_Brief_. Your answer should consist of the lines below that hold the word "State".

------ Data excerpts ------

-- ==== Sys2Proof/Machine/Core.lean ====
section
/-! DEFINITION. The machine as the host sees it. -/

def Sys2Proof.core : Host.Core :=
  { State := Sys2Proof.Machine.State
    Fault := Sys2Proof.Machine.Fault
    Refusal := Sys2Proof.Machine.Refusal
    step := Sys2Proof.Machine.step
    reset := Sys2Proof.Machine.State.reset }
end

------

_Response for this exercise_.
  { State := Sys2Proof.Machine.State
    reset := Sys2Proof.Machine.State.reset }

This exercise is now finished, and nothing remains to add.